Tell how many lines in the records contain the word "softReset"; the number alone is the answer.

[[ Extracted information, beginning ]]

-- ==== Sys2Proof/Syntax.lean ====
section
/-! DEFINITION. The commands of the block: one constructor of `Instr` per row of spec/opcode_table.json. -/

namespace Sys2Proof

/-- What the lens line does, as the tap's receive bit clock sees it (R24). -/
inductive LineEvent where
  /-- the line is high, without a start bit, for `bits` more bit times -/
  | idle (bits : Nat)
  /-- the falling edge to a start bit -/
  | start
  /-- the middle of a byte's stop bit: the eight data bits and the stop bit as the tap sampled them in order of time
  (bit 0 of `samples` first, bit 8 the stop bit) -/
  | stop (samples : BitVec 9)
deriving DecidableEq, Repr

/-- The commands of the block, one per row of spec/opcode_table.json. `tag` names the request of the memory port that
a reply, an acknowledgement or a bus error answers. -/
inductive Instr where
  | powerOnReset
  | tick
  | eraYoungClear
  | sync
  /-- what the lens line does up to and with this command; the run that it closes is checked (log entry 22) -/
  | lensMessage (line : List LineEvent)
  | quietTimerExpiry
  /-- the measured die temperature, in thousandths of a degree Celsius -/
  | temperatureSample (milliCelsius : Int)
  /-- bits 0 to 4: DONE, RUSH, FAULT, ERROR, CANCEL (CTRL bits 8 to 12, R128) -/
  | ack (mask : BitVec 5)
  | clearFaults
  | errorClear
  /-- CTRL bits 17 and 16 -/
  | irqEnableUpdate (update enable : Bool)
  | cancel
  | modeRun
  | modeReopen
  | softReset
  | postWrite (value : BitVec 32)
  | xbaseWrite (value : BitVec 32)
  /-- a write of `width` bytes at `offset` of the register window -/
  | otherRegisterWrite (offset width : Nat) (value : BitVec 32)
  | setupReadReturn (tag : Nat) (bytes : List Byte)
  | setupReadFault (tag : Nat)
  | takeDocket
  | frameDocket (tag : Nat) (bytes : List Byte)
  | installDocket (tag : Nat) (bytes : List Byte)
  | dropDocket (tag : Nat) (bytes : List Byte)
  | trimNudge (tag : Nat) (bytes : List Byte)
  | trimSet (tag : Nat) (bytes : List Byte)
  | optionsDocket (tag : Nat) (bytes : List Byte)
  | badKindDocket (tag : Nat) (bytes : List Byte)
  | installValidation (tag : Nat) (bytes : List Byte)
  | imageReadFault (tag : Nat)
  | resolveFrame
  | pick
  | bandReadReturn (tag : Nat) (bytes : List Byte)
  | bandWriteAck (tag : Nat)
  | bandBusError (tag : Nat)
  | memoryRequestTimeout (tag : Nat)
  | drainEnd
  | outcomeTakeUp
  | outcomeWriteAck (tag : Nat)
  | reportWriteTakeUp
  | reportWriteAck (tag : Nat)
  | signallingUpdate
  | exchangeFault (tag : Nat)
  | markDocket
  | cancelComplete
  | badTrimMode (tag : Nat) (bytes : List Byte)
deriving DecidableEq, Repr

end Sys2Proof
end

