-- ==== Sys2Proof/Machine/Control.lean ====
section
/-! DEFINITION. Chapter 9 and the register side of chapter 7: resets, the parts of a CTRL write, POST, XBASE and the
writes that have no effect; the commands POWER_ON_RESET, SOFT_RESET, ACK, CLEAR_FAULTS, ERROR_CLEAR, IRQ_ENABLE_UPDATE,
CANCEL, MODE_RUN, MODE_REOPEN, POST_WRITE, XBASE_WRITE, OTHER_REGISTER_WRITE, CANCEL_COMPLETE. -/

namespace Sys2Proof.Machine

/-- POWER_ON_RESET (R172). The queue, the count of free values drawn and the request names are the model's own and go
on (log entry 20). -/
def execPowerOnReset (s : State) : Host.Outcome State Fault Refusal :=
  .next { State.reset with
    pending := s.pending, free := s.free, port := { reqs := [], nextTag := s.port.nextTag } }

/-- SOFT_RESET (R171). -/
def execSoftReset (s : State) : Host.Outcome State Fault Refusal := .next s.softReset

/-- ACK (R137). -/
def execAck (mask : BitVec 5) (s : State) : Host.Outcome State Fault Refusal :=
  .next { s with sig := { s.sig with flags := s.sig.flags.ack mask } }

/-- CLEAR_FAULTS (R149). -/
def execClearFaults (s : State) : Host.Outcome State Fault Refusal :=
  .next { s with sig := s.sig.clearFaults }

/-- ERROR_CLEAR (R152). -/
def execErrorClear (s : State) : Host.Outcome State Fault Refusal :=
  .next { s with sig := { s.sig with firstError := none } }

/-- IRQ_ENABLE_UPDATE (R136). -/
def execIrqEnableUpdate (update enable : Bool) (s : State) : Host.Outcome State Fault Refusal :=
  .next { s with sig := { s.sig with irqEnable := if update then enable else s.sig.irqEnable } }

/-- R101, R167: the acceptance of a cancel, taken whole. The boundary is POST, and the WAITING and PARKED entries are
handed to the outcome writer. -/
def acceptCancel (s : State) : State :=
  State.cancelCheck { s with
    win := { s.win with cancel := some { boundary := s.win.post, stage := .working } }
    writer := s.writer.add (cancelAnswers s.work) }

/-- R167: a CANCEL request. -/
def cancelRequest (s : State) : State :=
  if s.working then (if s.win.cancel.isSome then s else acceptCancel s) else s.error .cancelState

/-- CANCEL (R167). -/
def execCancel (s : State) : Host.Outcome State Fault Refusal := .next (cancelRequest s)

/-- MODE_RUN (R164): in SETUP with no setup read in progress, bytes 0 to 21 of the setup block are read at XBASE. -/
def execModeRun (s : State) : Host.Outcome State Fault Refusal :=
  .next (if s.win.state = .setup ∧ s.win.setupRead = false then
    { s with
      win := { s.win with setupRead := true }
      port := s.port.issueAll [(.setupBlock, .read s.win.xbase.toNat Config.setupReadBytes)] }
  else s.error .modeState)

/-- R166: the part is quiescent. -/
def State.quiescent (s : State) : Bool :=
  s.win.post == s.intake.taken && s.intake.taken == s.intake.retired && s.work.isEmpty && s.win.cancel.isNone
    && s.writer.inHand.isNone && s.writer.waiting.isEmpty && !s.report.writing && !s.report.pending

/-- MODE_REOPEN (R166). -/
def execModeReopen (s : State) : Host.Outcome State Fault Refusal :=
  .next (if s.win.state = .run ∧ s.quiescent then { s with win := { s.win with state := .setup, locked := none } }
  else s.error .reopenBusy)

/-- R109: whether a new POST value is accepted, measured forward from the retired count. -/
def State.postInRange (s : State) (new : Count) : Bool :=
  decide (ahead s.intake.retired s.intake.taken ≤ ahead s.intake.retired new ∧ ahead s.intake.retired new ≤ 64)

/-- R167: the cancel boundary after an accepted POST write, which lowers it where it lowers POST below it. -/
def lowerBoundary (retired new : Count) (c : Cancel) : Cancel :=
  if ahead retired new < ahead retired c.boundary then { c with boundary := new } else c

/-- R109, R141, R167: an accepted POST write, with the idle flush. -/
def acceptPost (new : Count) (s : State) : State :=
  State.cancelCheck { s with
    win := { s.win with post := new, cancel := s.win.cancel.map (lowerBoundary s.intake.retired new) }
    sig := s.sig.idleFlush (s.intake.retired == new) }

/-- POST_WRITE (R109). -/
def execPostWrite (value : BitVec 32) (s : State) : Host.Outcome State Fault Refusal :=
  let new : Count := value.setWidth 16
  .next (if s.working then (if s.postInRange new then acceptPost new s else s.error .postRange)
  else s.error .postState)

/-- XBASE_WRITE (R173). The state is tested before the alignment. -/
def execXbaseWrite (value : BitVec 32) (s : State) : Host.Outcome State Fault Refusal :=
  .next (if s.win.state = .setup ∧ s.win.setupRead = false then
    (if value.toNat % 4096 = 0 then { s with win := { s.win with xbase := value } } else s.error .xbaseAlign)
  else s.error .xbaseLocked)

/-- OTHER_REGISTER_WRITE (R128, R174): no effect, and no error. -/
def execOtherRegisterWrite (_offset _width : Nat) (_value : BitVec 32) (s : State) : Host.Outcome State Fault Refusal :=
  .next s

/-- CANCEL_COMPLETE (R169): the completion's report block write having been acknowledged, the cancelling flag is cleared
and CANCEL is set. -/
def execCancelComplete (s : State) : Host.Outcome State Fault Refusal :=
  .next (if s.win.cancel.map Cancel.stage = some .reported then
    { s with
      win := { s.win with cancel := none }
      sig := { s.sig with flags := { s.sig.flags with cancel := true } } }
  else s)

end Sys2Proof.Machine
end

[[ Extracted information, end ]]

## [Output of the exercise]
2